Project

General

Profile

Actions

Bug #5461

closed

Slapd base corruption leads to slow app (for ex node deletion is terribly slow)

Added by Lionel Le Folgoc almost 10 years ago. Updated about 7 years ago.

Status:
Rejected
Priority:
3
Assignee:
-
Category:
Performance and scalability
Target version:
Severity:
Major - prevents use of part of Rudder | no simple workaround
UX impact:
User visibility:
Operational - other Techniques | Technique editor | Rudder settings
Effort required:
Priority:
0
Name check:
Fix check:
Regression:

Description

Hi,

Rudder 2.11.2, distributed setup.

My instance had 1000 nodes, I wrote a bash script to delete all nodes through the API.
In 15 hours, 600 nodes were deleted... that's less than 1 node per minute... :(

Moreover, slapd log are full (several time per second) of:

Sep 30 08:28:25 rudderldap01 rudder-slapd1248: connection_input: conn=1004 deferring operation: too many executing

Finally, reinitialising slapd server make things go fast again.

Actions #1

Updated by Matthieu CERDA almost 10 years ago

  • Project changed from 24 to Rudder
  • Category set to Web - Nodes & inventories
  • Status changed from New to 8
  • Assignee set to François ARMAND
  • Priority changed from N/A to 1
  • Target version set to 2.11.3

Ouch. That's indeed very slow...

Can you take a look at this, François ? Thanks :)

Actions #2

Updated by Matthieu CERDA almost 10 years ago

  • Category changed from Web - Nodes & inventories to Performance and scalability
Actions #3

Updated by François ARMAND almost 10 years ago

This is indeed terribly slow, and I will look to that.

But it seems that the major problem is the missing api call "bulk delete node1, node2, .... node5625".
I susepct that that some part of the latency is due to 1/ network, 2/generating rules, and neither have to be paid each time.

Actions #4

Updated by François ARMAND almost 10 years ago

  • Status changed from 8 to In progress
Actions #5

Updated by Lionel Le Folgoc almost 10 years ago

But it seems that the major problem is the missing api call "bulk delete node1, node2, .... node5625".

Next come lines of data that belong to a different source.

-- ==== Sys2Proof/Machine/Keys.lean ====
section
/-! DEFINITION. The key and timer instructions (44_keys_timers.md). -/

namespace Sys2Proof.Machine

/-- SKP Vx (44_keys_timers.md R161). -/
def execSkp (x : RegIdx) (s : State) : Result :=
  match keyOperand (s.reg x) with
  | none => raise .keyIndexOutOfRange (s.reg x).toNat s
  | some k => .next (s.advance.skipIf (s.key k))

/-- SKNP Vx (44_keys_timers.md R162). -/
def execSknp (x : RegIdx) (s : State) : Result :=
  match keyOperand (s.reg x) with
  | none => raise .keyIndexOutOfRange (s.reg x).toNat s
  | some k => .next (s.advance.skipIf (!(s.key k)))

/-- LD Vx,K (44_keys_timers.md R163, 90_conflicts.md C1): with no key down `pc` goes back to `pc0` and
nothing has changed; else the lowest key, at once. -/
def execLdVxK (x : RegIdx) (s : State) : Result :=
  match s.lowestKey with
  | none => .next (s.advance.setPc s.pc)
  | some k => .next (s.advance.setReg x (BitVec.ofNat 8 k.val))

/-- LD Vx,DT (44_keys_timers.md R164). -/
def execLdVxDT (x : RegIdx) (s : State) : Result := .next (s.advance.setReg x s.dt)

/-- LD DT,Vx (44_keys_timers.md R165). -/
def execLdDTVx (x : RegIdx) (s : State) : Result := .next (s.advance.setDt (s.reg x))

/-- LD ST,Vx (44_keys_timers.md R166). -/
def execLdSTVx (x : RegIdx) (s : State) : Result := .next (s.advance.setSt (s.reg x))

end Sys2Proof.Machine
end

(that would be nice ; then again, I don't think I'm going to perform mass bulk deletion of my nodes everyday ;-)

I susepct that that some part of the latency is due to 1/ network, 2/generating rules, and neither have to be paid each time.

1/ I'm launching the script directly on the policy server.
2/ The whole rule regeneration takes 20 minutes here so that might not be the cause of the 1min delay (my script doesn't force a rule generation anyway).

Actions #6

Updated by François ARMAND almost 10 years ago

I missed the 20 minutes. Wow. That is awful. Which version of Rudder ? Could you please add the line

<logger name="com.normation.rudder.services.policies.DeploymentServiceImpl" level="debug" />

On the logback.xml configuration file to get timing about what is going so slowly ?

Could you also please run the following scrip so that we get some insight about the size of things: https://github.com/fanf/rudder-tools/blob/rudder_server_metric_reporting_script/scripts/rudder_metrics_reporting.sh

Thanks,

Actions #7

Updated by Matthieu CERDA almost 10 years ago

  • Target version changed from 2.11.3 to 2.11.4
Actions #8

Updated by François ARMAND almost 10 years ago

I got some information, not sure if it was for that system, thought:

Number of expected reports (components*directives*nodes): 17848
Number of rules: 6
Number of directives: 6
Number of nodes: 5002
Number of reports for one day: 36993
Report database size: 114 MB
Number of lines in reports table: 108464
Full database size: 2192 MB
Archiving reports:
archive.TTL=3
delete.TTL=90
frequency=daily

With a 4Go (ec2) server.

So, in this regard, I think we are reaching the limit of the system and that is what is causing über slowness. With a little of bad luck the system is swapping, making everything even slower.

The promise generation is taking so long because of the cf-promises growing lineary with the number of nodes. In such installation, #4427 is a showstopper.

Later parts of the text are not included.